Task requirements: Extract each line holding the word "owner" from the entries.

[Stored data entries]
-- ==== Sys2Proof/Laws/KeepsScope.lean ====
section
/-!
SUPPORT. KeepsScope.lean: every operation and meaning of Machine/Scope.lean keeps the queue, the BIC and the bounds of
State.Bounded, and, where it stores nothing, every byte of DRAM; one lemma each, stated from any earlier state s0 so that lemmas chain.
-/
namespace Sys2Proof.Machine

theorem sendTwice_keeps {P : Nat → Prop} {s0 : State} {link type scope frame arg : Nat} {s : State} (h0 : Keeps P s0 s)
    : Keeps P s0 (sendTwice link type scope frame arg s) := by
  unfold sendTwice; try dsimp only
  repeat' with_reducible
    (first | assumption | apply sendMarker_keeps)

theorem markerDown_keeps {P : Nat → Prop} {s0 : State} {type scope frame arg : Nat} {s : State} (h0 : Keeps P s0 s)
    : Keeps P s0 (markerDown type scope frame arg s) := by
  unfold markerDown; try dsimp only
  repeat' with_reducible
    (first | assumption | apply sendTwice_keeps | (apply foldl_keeps <;> (try intro _ _ _)) | intro _)

theorem markerUp_keeps {P : Nat → Prop} {s0 : State} {type scope frame arg : Nat} {s : State} (h0 : Keeps P s0 s)
    : Keeps P s0 (markerUp type scope frame arg s) := by
  unfold markerUp; try dsimp only
  repeat' with_reducible
    (first | assumption | apply sendTwice_keeps)

theorem markDown_keeps {P : Nat → Prop} {s0 : State} {p frame step : Nat} {s : State} (h0 : Keeps P s0 s) : Keeps P s0 (markDown p frame step s) := by
  unfold markDown; try dsimp only
  repeat' with_reducible
    (first | assumption | apply emit_keeps | (apply foldl_keeps <;> (try intro _ _ _)) | intro _)

theorem countBad_keeps {P : Nat → Prop} {s0 : State} {link : Nat} {s : State} (h0 : Keeps P s0 s) : Keeps P s0 (countBad link s) := by
  unfold countBad; try dsimp only
  repeat' with_reducible
    (first | assumption | apply bump_keeps
           | (refine Keeps.mk ?_ ?_ ?_ <;> (try dsimp only) <;> first | apply Keeps.pend | apply Keeps.bic (P := P) | apply Keeps.bound (P := P)))

theorem armPause_keeps {P : Nat → Prop} {s0 : State} {p : Nat} {q : Pause} {s : State} (h0 : Keeps P s0 s) : Keeps P s0 (armPause p q s) := by
  unfold armPause; try dsimp only
  repeat' with_reducible
    (first | assumption | apply setPart_keeps
           | (refine Keeps.mk ?_ ?_ ?_ <;> (try dsimp only) <;> first | apply Keeps.pend | apply Keeps.bic (P := P) | apply Keeps.bound (P := P)) | intro _)

theorem rootPause_keeps {P : Nat → Prop} {s0 : State} {p : Nat} {m : FrameNo} {d : Nat} {owner : PauseOwner} {s : State} (h0 : Keeps P s0 s)
    : Keeps P s0 (rootPause p m d owner s).2 := by
  unfold rootPause; try dsimp only
  repeat' with_reducible
    (first | assumption | apply markerDown_keeps | apply armPause_keeps)

theorem rootPause_keeps_eq {P : Nat → Prop} {s0 u9 : State} {p : Nat} {m : FrameNo} {d : Nat} {owner : PauseOwner} {s : State}  {r0}
    (h9 : rootPause p m d owner s = (r0, u9)) (h0 : Keeps P s0 s) : Keeps P s0 u9 := by
  have h : Keeps P s0 (rootPause p m d owner s).2 := rootPause_keeps  h0
  rw [h9] at h; exact h

theorem selfPause_keeps {P : Nat → Prop} {s0 : State} {p : Nat} {owner : PauseOwner} {s : State} (h0 : Keeps P s0 s) : Keeps P s0 (selfPause p owner s) := by
  unfold selfPause; try dsimp only
  repeat' with_reducible
    (first | assumption | apply rootPause_keeps | refine rootPause_keeps_eq (by assumption) ?_ | apply markerUp_keeps | apply setPart_keeps
           | (split) | (refine Keeps.mk ?_ ?_ ?_ <;> (try dsimp only) <;> first | apply Keeps.pend | apply Keeps.bic (P := P) | apply Keeps.bound (P := P))
           | intro _)

theorem rootVeto_keeps {P : Nat → Prop} {s0 : State} {p : Nat} {k : FrameNo} {hold : Bool} {s : State} (h0 : Keeps P s0 s)
    : Keeps P s0 (rootVeto p k hold s) := by
  unfold rootVeto; try dsimp only
  repeat' with_reducible
    (first | assumption | apply setPart_keeps | (split)
           | (refine Keeps.mk ?_ ?_ ?_ <;> (try dsimp only) <;> first | apply Keeps.pend | apply Keeps.bic (P := P) | apply Keeps.bound (P := P)) | intro _)

theorem offerVeto_keeps {P : Nat → Prop} {s0 : State} {p : Nat} {k : FrameNo} {hold brk veto : Bool} {s : State} (h0 : Keeps P s0 s)
    : Keeps P s0 (offerVeto p k hold brk veto s) := by
  unfold offerVeto; try dsimp only
  repeat' with_reducible
    (first | assumption | apply rootVeto_keeps | apply rootPause_keeps | refine rootPause_keeps_eq (by assumption) ?_ | apply setPart_keeps
           | apply markerUp_keeps | (split)
           | (refine Keeps.mk ?_ ?_ ?_ <;> (try dsimp only) <;> first | apply Keeps.pend | apply Keeps.bic (P := P) | apply Keeps.bound (P := P)) | intro _)

theorem raiseVeto_keeps {P : Nat → Prop} {s0 : State} {p : Nat} {hold : Bool} {s : State} (h0 : Keeps P s0 s) : Keeps P s0 (raiseVeto p hold s) := by
  unfold raiseVeto; try dsimp only
  repeat' with_reducible
    (first | assumption | apply setPart_keeps | apply offerVeto_keeps | (split)
           | (refine Keeps.mk ?_ ?_ ?_ <;> (try dsimp only) <;> first | apply Keeps.pend | apply Keeps.bic (P := P) | apply Keeps.bound (P := P)) | intro _)

theorem releaseHold_keeps {P : Nat → Prop} {s0 : State} {p : Nat} {s : State} (h0 : Keeps P s0 s) : Keeps P s0 (releaseHold p s) := by
  unfold releaseHold; try dsimp only
  repeat' with_reducible
    (first | assumption | apply markerDown_keeps | apply setPart_keeps | (apply foldl_keeps <;> (try intro _ _ _))
           | (apply foldl_keeps2 <;> (try intro _ _ _) <;> (try dsimp only)) | (apply foldl_keeps3 <;> (try intro _ _ _) <;> (try dsimp only))
           | (split) | (refine Keeps.mk ?_ ?_ ?_ <;> (try dsimp only) <;> first | apply Keeps.pend | apply Keeps.bic (P := P) | apply Keeps.bound (P := P))
           | intro _)

theorem tryClear_keeps {P : Nat → Prop} {s0 : State} {p : Nat} {s : State} (h0 : Keeps P s0 s) : Keeps P s0 (tryClear p s) := by
  unfold tryClear; try dsimp only
  repeat' with_reducible
    (first | assumption | apply releaseHold_keeps | apply markerUp_keeps | apply setPart_keeps | (split)
           | (refine Keeps.mk ?_ ?_ ?_ <;> (try dsimp only) <;> first | apply Keeps.pend | apply Keeps.bic (P := P) | apply Keeps.bound (P := P)) | intro _)

theorem raiseHold_keeps {P : Nat → Prop} {s0 : State} {p code unit : Nat} {s : State} (h0 : Keeps P s0 s) : Keeps P s0 (raiseHold p code unit s) := by
  unfold raiseHold; try dsimp only
  repeat' with_reducible
    (first | assumption | apply raiseVeto_keeps | apply setPart_keeps | (split)
           | (refine Keeps.mk ?_ ?_ ?_ <;> (try dsimp only) <;> first | apply Keeps.pend | apply Keeps.bic (P := P) | apply Keeps.bound (P := P)) | intro _)

theorem resolveHolds_keeps {P : Nat → Prop} {s0 : State} {p : Nat} {q : HoldCause → Bool} {s : State} (h0 : Keeps P s0 s)
    : Keeps P s0 (resolveHolds p q s) := by
  unfold resolveHolds; try dsimp only
  repeat' with_reducible
    (first | assumption | apply tryClear_keeps | apply setPart_keeps | (split)
           | (refine Keeps.mk ?_ ?_ ?_ <;> (try dsimp only) <;> first | apply Keeps.pend | apply Keeps.bic (P := P) | apply Keeps.bound (P := P)) | intro _)

theorem resolveHold_keeps {P : Nat → Prop} {s0 : State} {p code unit : Nat} {s : State} (h0 : Keeps P s0 s) : Keeps P s0 (resolveHold p code unit s) := by
  unfold resolveHold; try dsimp only
  repeat' with_reducible
    (first | assumption | apply resolveHolds_keeps | intro _)

theorem eachPart_keeps {P : Nat → Prop} {s0 : State} {g : Nat → State → State} {s : State} (h_g : ∀ x0 x1, Keeps P s0 x1 → Keeps P s0 (g x0 x1)) (h0
    : Keeps P s0 s) : Keeps P s0 (eachPart g s) := by
  unfold eachPart; try dsimp only
  repeat' with_reducible
    (first | assumption | apply h_g | (apply foldl_keeps <;> (try intro _ _ _)) | intro _)

theorem holdAll_keeps {P : Nat → Prop} {s0 : State} {code unit : Nat} {s : State} (h0 : Keeps P s0 s) : Keeps P s0 (holdAll code unit s) := by
  unfold holdAll; try dsimp only
  repeat' with_reducible
    (first | assumption | apply eachPart_keeps | apply raiseHold_keeps | intro _)

theorem resolveAll_keeps {P : Nat → Prop} {s0 : State} {code unit : Nat} {s : State} (h0 : Keeps P s0 s) : Keeps P s0 (resolveAll code unit s) := by
  unfold resolveAll; try dsimp only
  repeat' with_reducible
    (first | assumption | apply eachPart_keeps | apply resolveHold_keeps | intro _)

theorem addChange_keeps {P : Nat → Prop} {s0 : State} {p : Nat} {c : ModeChange} {s : State} (h0 : Keeps P s0 s) : Keeps P s0 (addChange p c s) := by
  unfold addChange; try dsimp only
  repeat' with_reducible
    (first | assumption | apply setPart_keeps
           | (refine Keeps.mk ?_ ?_ ?_ <;> (try dsimp only) <;> first | apply Keeps.pend | apply Keeps.bic (P := P) | apply Keeps.bound (P := P)) | intro _)

theorem resolveLate_keeps {P : Nat → Prop} {s0 : State} {p opcode : Nat} {m : FrameNo} {s : State} (h0 : Keeps P s0 s)
    : Keeps P s0 (resolveLate p opcode m s) := by
  unfold resolveLate; try dsimp only
  repeat' with_reducible
    (first | assumption | apply resolveHolds_keeps | (split) | intro _)

theorem changeReady_keeps {P : Nat → Prop} {s0 : State} {p opcode arg : Nat} {s : State} (h0 : Keeps P s0 s) : Keeps P s0 (changeReady p opcode arg s) := by
  unfold changeReady; try dsimp only
  repeat' with_reducible
    (first | assumption | apply resolveLate_keeps | apply setPart_keeps | (apply foldl_keeps <;> (try intro _ _ _)) | (split)
           | (refine Keeps.mk ?_ ?_ ?_ <;> (try dsimp only) <;> first | apply Keeps.pend | apply Keeps.bic (P := P) | apply Keeps.bound (P := P)) | intro _)

end Sys2Proof.Machine
end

Answer below:
theorem rootPause_keeps {P : Nat → Prop} {s0 : State} {p : Nat} {m : FrameNo} {d : Nat} {owner : PauseOwner} {s : State} (h0 : Keeps P s0 s)
    : Keeps P s0 (rootPause p m d owner s).2 := by
theorem rootPause_keeps_eq {P : Nat → Prop} {s0 u9 : State} {p : Nat} {m : FrameNo} {d : Nat} {owner : PauseOwner} {s : State}  {r0}
    (h9 : rootPause p m d owner s = (r0, u9)) (h0 : Keeps P s0 s) : Keeps P s0 u9 := by
  have h : Keeps P s0 (rootPause p m d owner s).2 := rootPause_keeps  h0
theorem selfPause_keeps {P : Nat → Prop} {s0 : State} {p : Nat} {owner : PauseOwner} {s : State} (h0 : Keeps P s0 s) : Keeps P s0 (selfPause p owner s) := by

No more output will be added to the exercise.